(1 min read)
Last month, I did something that seemed inefficient on paper: I carved out time to meet two former leaders who shaped my career years ago. No pitch decks. No quarterly reviews. No strategic alignment sessions. Just conversation. We’d stayed connected through the usual channels — LinkedIn likes, the occasional “Hope you’re well!” message — but let’s be honest: that’s connection supplement, not substance. Getting together in person required navigating different Staes, countries, or even continents, jam-packed calendars, and life’s beautiful chaos. For years, it stayed on the “someday” list.
But someday finally arrived.
As we sat across from each other, something struck me: I had no agenda except one — to say thank you. To look them in the eye and tell them their leadership had fundamentally changed who I became, both as a person and as a leader. These weren’t performance reviews or mentorship sessions. They were moments of recognition. A chance to close a loop that had been open for too long.

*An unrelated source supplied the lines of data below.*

theorem setRf_wf (a hi lo v : Nat) {s : State} (h : s.wf = true) : (setRf a hi lo v s).wf = true := setReg_wf _ _ h
theorem setRb_wf (a k : Nat) (b : Bool) {s : State} (h : s.wf = true) : (setRb a k b s).wf = true := setReg_wf _ _ h
theorem addRf_wf (a hi lo n : Nat) {s : State} (h : s.wf = true) : (addRf a hi lo n s).wf = true := setReg_wf _ _ h
theorem wrapRf_wf (a hi lo n : Nat) {s : State} (h : s.wf = true) : (wrapRf a hi lo n s).wf = true := setReg_wf _ _ h
theorem setPair_wf (a v : Nat) {s : State} (h : s.wf = true) : (setPair a v s).wf = true :=
  setReg_wf _ _ (setReg_wf _ _ h)

/-- An effect for each number of a list keeps the canonical form when each does. -/
theorem forEach_wf (l : List Nat) (f : Nat → State → State) (hf : ∀ k s, s.wf = true → (f k s).wf = true) {s : State}
    (h : s.wf = true) : (forEach l f s).wf = true := by
  unfold forEach
  induction l generalizing s with
  | nil => exact h
  | cons k t ih => exact ih (hf k s h)

/-- An effect under a condition keeps the canonical form when the effect does. -/
theorem sif_wf (c : Bool) (f : State → State) (hf : ∀ s, s.wf = true → (f s).wf = true) {s : State} (h : s.wf = true) :
    (sif c f s).wf = true := by
  unfold sif; split
  · exact hf s h
  · exact h

/-! ## Shared operations of the commands -/

/-- An enabled page does the work asked of it (R135). -/
theorem pageWork_on {p : Nat} {s : State} (h : s.rb (Reg.ctrl p) 0 = true) (f : State → State) : pageWork p f s = f s := by
  simp [pageWork, h]

/-- A disabled page refuses the work asked of it (R135). -/
theorem pageWork_off {p : Nat} {s : State} (h : s.rb (Reg.ctrl p) 0 = false) (f : State → State) :
    pageWork p f s = refusalErr p Err.modeAbort openDetail openDetail s := by
  simp [pageWork, h]

theorem advance_wf (e : Nat) {s : State} (h : s.wf = true) : (advance e s).wf = true := wf_of_parts rfl rfl rfl h

/-! ## Reports, the governor and the passing of time -/

/-- Either branch keeps the canonical form when both do. -/
theorem ite_wf {c : Prop} [Decidable c] {t u : State} (ht : t.wf = true) (hu : u.wf = true) :
    (if c then t else u).wf = true := by split <;> assumption

theorem modCoil_wf (n : Nat) (f : Coil → Coil) {s : State} (h : s.wf = true) : (modCoil n f s).wf = true := wf_of_parts rfl rfl rfl h
theorem modEng_wf (n : Nat) (f : Eng → Eng) {s : State} (h : s.wf = true) : (modEng n f s).wf = true := wf_of_parts rfl rfl rfl h
theorem modTime_wf (f : TimeSt → TimeSt) {s : State} (h : s.wf = true) : (modTime f s).wf = true := wf_of_parts rfl rfl rfl h
theorem modFab_wf (f : FabricSt → FabricSt) {s : State} (h : s.wf = true) : (modFab f s).wf = true := wf_of_parts rfl rfl rfl h

/-- An occurrence of an event source keeps the canonical form. -/
theorem irq_wf (p k : Nat) {s : State} (h : s.wf = true) : (irq p k s).wf = true :=
  ite_wf (setRb_wf _ _ _ (setRb_wf _ _ _ h)) (setRb_wf _ _ _ h)

/-- A level source keeps the canonical form. -/
theorem irqLevel_wf (p k : Nat) (b : Bool) {s : State} (h : s.wf = true) : (irqLevel p k b s).wf = true :=
  ite_wf (setRb_wf _ _ _ (setRb_wf _ _ _ h)) (setRb_wf _ _ _ h)

/-- A fault keeps the canonical form. -/
theorem faultIn_wf (same : Bool) (cls p code : Nat) {s : State} (h : s.wf = true) : (faultIn same cls p code s).wf = true :=
  sif_wf _ _ (fun _ h => setPair_wf _ _ (setReg_wf _ _ h)) (sif_wf _ _ (fun _ h => irq_wf _ _ (setRb_wf _ _ _ h)) h)
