theorem tabGet_tabSet_ne {V : Type} [DecidableEq V] {j k : Nat} (h : j ≠ k) (d v : V) (t : Tab V) : tabGet d (tabSet d t k v) j = tabGet d t j := by
  simp [tabGet, tabSet, sparse_get_put_ne _ _ _ h]

theorem pinKept_ite {c : Prop} [Decidable c] {s t u : State} (ht : c → PinKept n s t) (hu : PinKept n s u) : PinKept n s (if c then t else u) := by
  split
  · exact ht ‹_›
  · exact hu

theorem pinKept_setReg {a : Nat} (ha : ∀ m, m < 16 → Reg.evfGpCfg m ≠ a) (w : Word) (s : State) : PinKept n s (setReg a w s) :=
  ⟨fun m hm => setReg_reg_ne (ha m hm) w s, fun _ => rfl⟩

/-- A change beside the registers and the levels that the pins drive. -/
theorem pinKept_of_eq {s t : State} (hr : t.regs = s.regs) (hd : t.fab.gpDrive = s.fab.gpDrive) : PinKept n s t :=
  ⟨fun m _ => by rw [State.reg, hr, State.reg], fun _ => by rw [hd]⟩

theorem pinKept_sif {f : State → State} (c : Bool) {s : State} (h : PinKept n s (f s)) : PinKept n s (sif c f s) :=
  pinKept_ite (fun _ => h) (pinKept_refl n s)

theorem pinKept_forEach (hn : n < 16) {l : List Nat} {f : Nat → State → State} (hf : ∀ k ∈ l, ∀ s, PinKept n s (f k s)) (s : State) :
    PinKept n s (forEach l f s) := by
  induction l generalizing s with
  | nil => exact pinKept_refl n s
  | cons k l ih => exact (hf k List.mem_cons_self s).trans hn (ih (fun j hj => hf j (List.mem_cons_of_mem k hj)) (f k s))

theorem evfGpCfg_ne {a : Nat} (ha : a < 0x6d00 ∨ 0x6d40 ≤ a) (m : Nat) (hm : m < 16) : Reg.evfGpCfg m ≠ a := by
  simp only [Reg.evfGpCfg]
  omega

theorem pinKept_cellMark (c e : Nat) (s : State) : PinKept n s (cellMark c e s) := pinKept_of_eq rfl rfl

theorem pinKept_cellUnmark (c e : Nat) (s : State) : PinKept n s (cellUnmark c e s) := pinKept_of_eq rfl rfl

theorem pinKept_setSince (c : Nat) (e : Option Nat) (s : State) : PinKept n s (setSince c e s) := pinKept_of_eq rfl rfl

theorem pinKept_publish (p t : Nat) (s : State) : PinKept n s (publish p t s) := pinKept_of_eq rfl rfl

theorem pinKept_markReaders (hn : n < 16) (m e : Nat) (s : State) : PinKept n s (markReaders m e s) := by
  unfold markReaders
  refine pinKept_forEach hn (fun c _ t => ?_) s
  split
  · exact pinKept_cellMark c e t
  · exact pinKept_refl n t

theorem pinKept_gpIn (m : Nat) (b : Bool) (s : State) : PinKept n s (setRb Reg.evfGpIn m b s) :=
  pinKept_setReg (evfGpCfg_ne (by decide)) _ s

theorem pinKept_since (m : Nat) (e : Option Nat) (s : State) : PinKept n s (modFab (fun f => { f with gpSince := tabSet none f.gpSince m e }) s) :=
  pinKept_of_eq rfl rfl

theorem pinKept_last (c : Nat) (x : Option (Nat × Bool)) (s : State) :
    PinKept n s (modFab (fun f => { f with cellLast := tabSet none f.cellLast c x }) s) := pinKept_of_eq rfl rfl

theorem pinKept_pinSeen (hn : n < 16) (m : Nat) (b : Bool) (t : Nat) (s : State) : PinKept n s (pinSeen m b t s) := by
  unfold pinSeen
  split
  · exact pinKept_refl n s
  · exact ((((pinKept_since m none s).trans hn (pinKept_gpIn m b _)).trans hn (pinKept_markReaders hn _ _ _))).trans hn
      (pinKept_sif _ (pinKept_publish _ _ _))

theorem pinKept_pinTurn (hn : n < 16) (e m : Nat) (s : State) : PinKept n s (pinTurn e m s) := by
  unfold pinTurn
  split
  · split
    · exact pinKept_pinSeen hn _ _ _ s
    · exact pinKept_refl n s
  · exact pinKept_refl n s

/-- A pin that is driven: its own level, and nothing of another pin. -/
theorem pinKept_drivePin (hn : n < 16) {m : Nat} (b : Bool) (e : Nat) {s : State} (hm : m = n → s.rf (Reg.evfGpCfg n) 2 0 ≠ 4) :
    PinKept n s (drivePin m b e s) := by
  have hturn := pinKept_pinTurn hn e m s
  refine ⟨hturn.cfg, fun hf => ?_⟩
  have hne : n ≠ m := fun h => hm h.symm hf
  exact (tabGet_tabSet_ne hne _ _ _).trans (hturn.drive hf)

/-- A pin that follows a cell is not one that the scores drive. -/
theorem pinKept_gpFollow (hn : n < 16) {m : Nat} (e : Nat) {s : State} (hm : s.rf (Reg.evfGpCfg m) 2 0 = 3) : PinKept n s (gpFollow m e s) := by
  have hdrive : ∀ b, PinKept n s (drivePin m b e s) := fun b => pinKept_drivePin hn b e (fun h => by rw [← h, hm]; decide)
  rw [gpFollow, hm]
  exact hdrive _

theorem pinKept_cellChange (hn : n < 16) (c : Nat) (hc : c < 16) (b : Bool) (e : Nat) (s : State) : PinKept n s (cellChange c b e s) := by
  unfold cellChange
  have hlast : ∀ x, PinKept n s (modFab (fun f => { f with cellLast := tabSet none f.cellLast c x }) (markReaders (0x50 + c) (e + 1) s)) :=
    fun x => (pinKept_markReaders hn _ _ s).trans hn (pinKept_last c x _)
  have hlevel : ∀ t, PinKept n t (setRb Reg.evfLutCellLevel c b (setRb (Reg.evfLutCellStatus c) 1 b t)) := fun t =>
    (pinKept_setReg (evfGpCfg_ne (by simp only [Reg.evfLutCellStatus]; omega)) _ t).trans hn (pinKept_setReg (evfGpCfg_ne (by decide)) _ _)
  refine (((hlast _).trans hn (hlevel _)).trans hn (pinKept_sif _ (pinKept_publish _ _ _))).trans hn (pinKept_forEach hn (fun m _ v => ?_) _)
  split
  · rename_i h
    exact pinKept_gpFollow hn _ h.1
  · exact pinKept_refl n v

theorem pinKept_cellFilter (hn : n < 16) {c : Nat} (hc : c < 16) (e : Nat) (s : State) : PinKept n s (cellFilter c e s) := by
  unfold cellFilter
  split
  · split
    · exact (pinKept_setSince c none s).trans hn (pinKept_cellChange hn c hc _ _ _)
    · exact pinKept_refl n s
  · exact pinKept_refl n s

theorem pinKept_cellTake (hn : n < 16) {c : Nat} (hc : c < 16) (e : Nat) (o : Bool) (s : State) : PinKept n s (cellTake c e o s) :=
  pinKept_ite (fun _ => pinKept_setSince c none s) (pinKept_ite
    (fun _ => (pinKept_setSince c none s).trans hn (pinKept_cellChange hn c hc o e _))
    (pinKept_ite (fun _ => pinKept_refl n s) (pinKept_setSince c (some e) s)))

theorem pinKept_cellStep (hn : n < 16) {c : Nat} (hc : c < 16) (e : Nat) (o : Bool) (s : State) : PinKept n s (cellStep c e o s) := by
  have hstatus : ∀ q t, PinKept n t (setRb (Reg.evfLutCellStatus c) 0 q t) := fun q t =>
    pinKept_setReg (evfGpCfg_ne (by simp only [Reg.evfLutCellStatus]; omega)) _ t
  exact (((pinKept_sif _ (pinKept_cellMark c _ s)).trans hn (hstatus _ _)).trans hn (pinKept_cellFilter hn hc e _)).trans hn
    (pinKept_cellTake hn hc e o _)

theorem pinKept_cellTurn (hn : n < 16) {c : Nat} (hc : c < 16) (e : Nat) (s : State) : PinKept n s (cellTurn e c s) := by
  unfold cellTurn
  have hfilter := pinKept_cellFilter hn hc e s
  exact pinKept_ite (fun _ => (hfilter.trans hn (pinKept_cellUnmark c e _)).trans hn (pinKept_cellStep hn hc e _ _)) hfilter

theorem pinKept_cellsRun (hn : n < 16) (e fuel : Nat) (s : State) : PinKept n s (cellsRun e fuel s) := by
  induction fuel generalizing s with
  | zero => exact pinKept_refl n s
  | succ fuel ih =>
    rw [cellsRun]
    split
    · exact pinKept_ite (fun _ => ((pinKept_forEach hn (fun m _ t => pinKept_pinTurn hn _ m t) s).trans hn
        (pinKept_forEach hn (fun c hc t => pinKept_cellTurn hn (List.mem_range.mp hc) _ t) _)).trans hn (ih _)) (pinKept_refl n s)
    · exact pinKept_refl n s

Here’s what we often forget about leadership: its real impact isn’t measured in quarterly results or org charts. It’s measured in the person someone becomes years after you’ve worked together. Real leadership means helping people grow into versions of themselves they couldn’t imagine before. It’s about believing in someone’s potential even when they don’t see it yet.
And here’s the thing about gratitude: it deserves more than a LinkedIn message. It deserves presence. Eye contact. Real conversation. The kind where you lose track of time because you’re actually connecting — not just networking.

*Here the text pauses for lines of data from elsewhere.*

/-- REF, the pace at the nominal point. -/
def Fuses.ref (f : Fuses) : Nat := 2300 + f.refAbove.val

/-- What a DRAM read meets besides the stored codeword: symbol masks of the ten devices (spec 14 R376), an
uncorrectable byte of the init bitmap (R393) or of a ward's key (R387). -/
structure DramErr where
  masks : List (Nat × W64)
  bitmapBad : Bool
  keyBad : Option WardId
  deriving DecidableEq, Repr

/-- The host's answer to a D2H request of the filter (spec 12 R348). -/
inductive HostGrant where
  | shared (v : LineVal)
  | own (v : LineVal)
  | ownNoData
  | curr (v : LineVal)
  | evictDone
  deriving DecidableEq, Repr

/-- A channel's module as DDR5 training finds it (spec 14 R372–R374). -/
structure DimmInfo where
  present : Bool
  rdimm : Bool
  x4 : Bool
  gib : Nat
  twoRanks : Bool
  dense32 : Bool
  /-- dies in a stack: 1 planar -/
  stack : Nat
  /-- modules on the channel -/
  count : Nat
  /-- highest rated data rate, MT/s -/
  rate : Nat
  trains : Bool
  deriving DecidableEq, Repr

inductive Func where
  | pf0
  | vf (w : WardId)
  deriving DecidableEq, Repr

/-- A configuration request (spec 15 R402–R404, R421); `write = none` reads. -/
structure CfgReq where
  fn : Func
  off : Nat
  size : Nat
  write : Option Nat
  tag : Nat
  deriving DecidableEq, Repr

/-- CXL.mem MetaValue (spec 12 R321). -/
inductive MetaValue where
  | i
  | s
  | a
  deriving DecidableEq, Repr

/-- One byte of a Bulk Port write TLP with its byte enable (spec 15 R424). -/
structure BulkByte where
  b : Byte
  en : Bool
  deriving DecidableEq, Repr

/-- Which mask is cleared (spec 15 R415). -/
inductive MaskTarget where
  | vector (v : Nat)
  | function
  deriving DecidableEq, Repr

/-- A link IDE stream: CXL.io stream 0–4 or CXL.cachemem (spec 15 R429). -/
inductive IdeStream where
  | io (n : Fin 5)
  | cachemem
  deriving DecidableEq, Repr

/-- The protocols of the DOE mailbox (spec 15 R405). -/
inductive DoeReq where
  | discovery (index : Nat)
  | spdm (version : Nat)
  | securedSpdm (version : Nat)
  | cdat (entry : Nat)
  deriving DecidableEq, Repr

inductive EngType where
  | mxe
  | ewe
  | ope
  | gse
  | cre
  | bme
  | dge
  deriving DecidableEq, Repr

/-- The parts of a Jorwyn request that its command does not name itself (spec 18 R480). -/
structure MgmtHdr where
  requester : BitVec 8
  tag : BitVec 3
  ver : Byte
  flags : Byte
  seq : Byte
  status : Byte
  len : BitVec 16
  retry : BitVec 16
  deriving DecidableEq, Repr

/-- A Lantern packet header as received, OP fixed by the row (spec 19 R495). -/
structure LntHdr where
  start : Bool
  lreg : Byte
  parity : Bool
  stop : Bool
  deriving DecidableEq, Repr

/-- The data phase of a Lantern WRITE or UNLOCK (spec 19 R497). -/
structure LntData where
  d : W64
  parity : Bool
  deriving DecidableEq, Repr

So let me ask you something:
- Who shaped you?
- Who believed in you when you were still figuring it out?
- Who challenged you, stretched you, or saw something in you before you saw it yourself?
And — when was the last time you told them? Not with a quick message or a comment on their post. But really told them. Face to face. Voice to voice. Human to human.
Maybe it’s time to book that coffee, lunch, or dinner.